3rd Justice of the Oregon Supreme Court
- In office 1850–1853
- Appointed by: Millard Fillmore
- Preceded by: William P. Bryant
- Succeeded by: George Henry Williams

Personal details
- Born: January 23, 1819 Peekskill, New York, U.S.
- Died: July 25, 1907 (aged 88) New York City, New York, U.S.

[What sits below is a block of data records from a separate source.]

theorem emission_sentByte (b : Byte) (s : State) :
    Emission s (sentByte b s) (rawEdges s.cfg s.cycle (bitsOf b)) [] := by
  have h := (emission_sentBits 8 (loadShreg b s)).trans (emission_wait s.cfg.gapByte _)
  rw [show (loadShreg b s).seq.shreg = b from rfl, firstBits_eight] at h
  simpa [sentByte] using (emission_loadShreg b s).trans h

theorem sentByte_shreg (b : Byte) (s : State) : (sentByte b s).seq.shreg = 0x00 := by
  simp [sentByte, sentBits_shreg]

theorem rawEnd_eq (c : Config) (t : Nat) (bits : List Bool) :
    rawEnd c t bits =
      t + (bits.filter id).length * symbolCycles c true +
        (bits.length - (bits.filter id).length) * symbolCycles c false := by
  induction bits generalizing t with
  | nil => simp [rawEnd]
  | cons b rest ih =>
    have hle := List.length_filter_le id rest
    cases b
    · simp only [rawEnd, ih, List.length_cons]
      rw [List.filter_cons_of_neg (by simp), Nat.succ_sub hle, Nat.succ_mul]
      omega
    · simp only [rawEnd, ih, List.length_cons]
      rw [List.filter_cons_of_pos (by simp), List.length_cons, Nat.succ_mul, Nat.succ_sub_succ]
      omega

theorem ones_eq (b : Byte) : ((bitsOf b).filter id).length = ones b := by
  simp only [ones, bitsOf, ← List.countP_eq_length_filter, List.countP_map, List.range_succ, List.range_zero,
    List.nil_append, List.countP_append, List.countP_cons, List.countP_nil, Function.comp, id, bitOf]
  norm_num
  ring

theorem sentByte_cycle (b : Byte) (s : State) : (sentByte b s).cycle = s.cycle + byteCycles s.cfg b := by
  have h8 : (bitsOf b).length = 8 := by simp [bitsOf]
  simp only [sentByte, wait_cycle, sentBits_cycle, loadShreg_cycle, loadShreg_cfg]
  rw [show (loadShreg b s).seq.shreg = b from rfl, firstBits_eight, rawEnd_eq, ones_eq, h8, byteCycles]
  omega

/-! ### Records and sequences -/

/-- The state after a byte that was read and sent. -/
theorem sendPosition_eq_next {o : Order} {addr j : Nat} {s t : State} :
    sendPosition o addr j s = .next t ↔
      primitiveFault s = none ∧ ∃ r, memRead (pixelAddress o addr j) s = .next r ∧ t = sentByte r.1 r.2 := by
  unfold sendPosition
  rw [chain_eq_next]
  constructor
  · rintro ⟨r, hr, h⟩
    rw [execTxbyte_eq, (emission_memRead hr).primitiveFault_eq, unlessFault_eq_next] at h
    exact ⟨h.1, r, hr, by simpa using h.2.symm⟩
  · rintro ⟨hp, r, hr, rfl⟩
    exact ⟨r, hr, by rw [execTxbyte_eq, (emission_memRead hr).primitiveFault_eq, hp]; rfl⟩

/-- What a byte that was read and sent did. -/
theorem sendPosition_emission {o : Order} {addr j : Nat} {s t : State} (h : sendPosition o addr j s = .next t) :
    ∃ b, Memory.read s.mem (pixelAddress o addr j) = some b ∧
      Emission s t (rawEdges s.cfg s.cycle (bitsOf b)) [(s.cycle, pixelAddress o addr j, b)] ∧
      t.cycle = s.cycle + byteCycles s.cfg b ∧ t.seq.shreg = 0x00 := by
  obtain ⟨-, r, hr, rfl⟩ := sendPosition_eq_next.1 h
  have he := emission_memRead hr
  obtain ⟨hread, hs⟩ := memRead_eq_next.1 hr
  refine ⟨r.1, hread, ?_, ?_, sentByte_shreg _ _⟩
  · have := he.trans (emission_sentByte r.1 r.2)
    rw [hs] at this ⊢
    simpa using this
  · rw [sentByte_cycle, hs]
    rfl

/-- A record that was sent: its three bytes have values, and what it did. -/
theorem sendPixel_emission {o : Order} {addr : Nat} {s t : State} (h : sendPixel o addr s = .next t) :
    ∃ b0 b1 b2, bytesAt s.mem (recordAddresses o addr) = some [b0, b1, b2] ∧
      Emission s t
        (rawEdges s.cfg s.cycle (bitsOf b0) ++
          (rawEdges s.cfg (s.cycle + byteCycles s.cfg b0) (bitsOf b1) ++
            rawEdges s.cfg (s.cycle + byteCycles s.cfg b0 + byteCycles s.cfg b1) (bitsOf b2)))
        [(s.cycle, pixelAddress o addr 0, b0),
         (s.cycle + byteCycles s.cfg b0, pixelAddress o addr 1, b1),
         (s.cycle + byteCycles s.cfg b0 + byteCycles s.cfg b1, pixelAddress o addr 2, b2)] ∧
      t.cycle = s.cycle + recordCycles s.cfg b0 b1 b2 ∧ t.seq.shreg = 0x00 := by
  unfold sendPixel at h
  obtain ⟨s0, h0, h⟩ := chain_eq_next.1 h
  obtain ⟨s1, h1, h⟩ := chain_eq_next.1 h
  obtain ⟨s2, h2, h⟩ := chain_eq_next.1 h
  obtain ⟨b0, hm0, he0, hc0, -⟩ := sendPosition_emission h0
  obtain ⟨b1, hm1, he1, hc1, -⟩ := sendPosition_emission h1
  obtain ⟨b2, hm2, he2, hc2, hsh⟩ := sendPosition_emission h2
  cases h
  have hcfg1 : s1.cfg = s.cfg := by rw [he1.cfg_eq, he0.cfg_eq]
  rw [he0.mem_eq] at hm1
  rw [he1.mem_eq, he0.mem_eq] at hm2
  rw [he0.cfg_eq, hc0] at he1 hc1
  rw [hcfg1, hc1] at he2 hc2
  have he := (he0.trans (he1.trans (he2.trans (emission_wait s2.cfg.gapPixel s2))))
  refine ⟨b0, b1, b2, ?_, by simpa using he, ?_, hsh⟩
  · simp [bytesAt, recordAddresses, hm0, hm1, hm2]
  · rw [wait_cycle, hc2, he2.cfg_eq, hcfg1, recordCycles]
    omega

end Sys2Proof.Machine
end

= Thomas Nelson (Oregon judge) =

American judge

Thomas Nelson (January 23, 1819 – July 25, 1907) was an American attorney and judge. He was appointed as the 2nd Chief Justice of the Oregon Supreme Court serving from 1850 to 1853. A native of the U.S. state of New York, he lived in Oregon only during his term as chief justice.

==Early life==
Nelson was born January 23, 1819, in Peekskill, New York. There he passed the bar and received his license to practice law in 1840.

==Legal career==
In 1850 U.S. President Millard Fillmore appointed Nelson to the territorial supreme court of Oregon to replace William P. Bryant. Nelson arrived at Oregon City in April 1850. He served until 1853 when his term ended. During this same time he served as chief justice of the court, and then left Oregon in August 1853 to return to New York. There he practiced law until he died in New York on July 25, 1907, at the age of 88.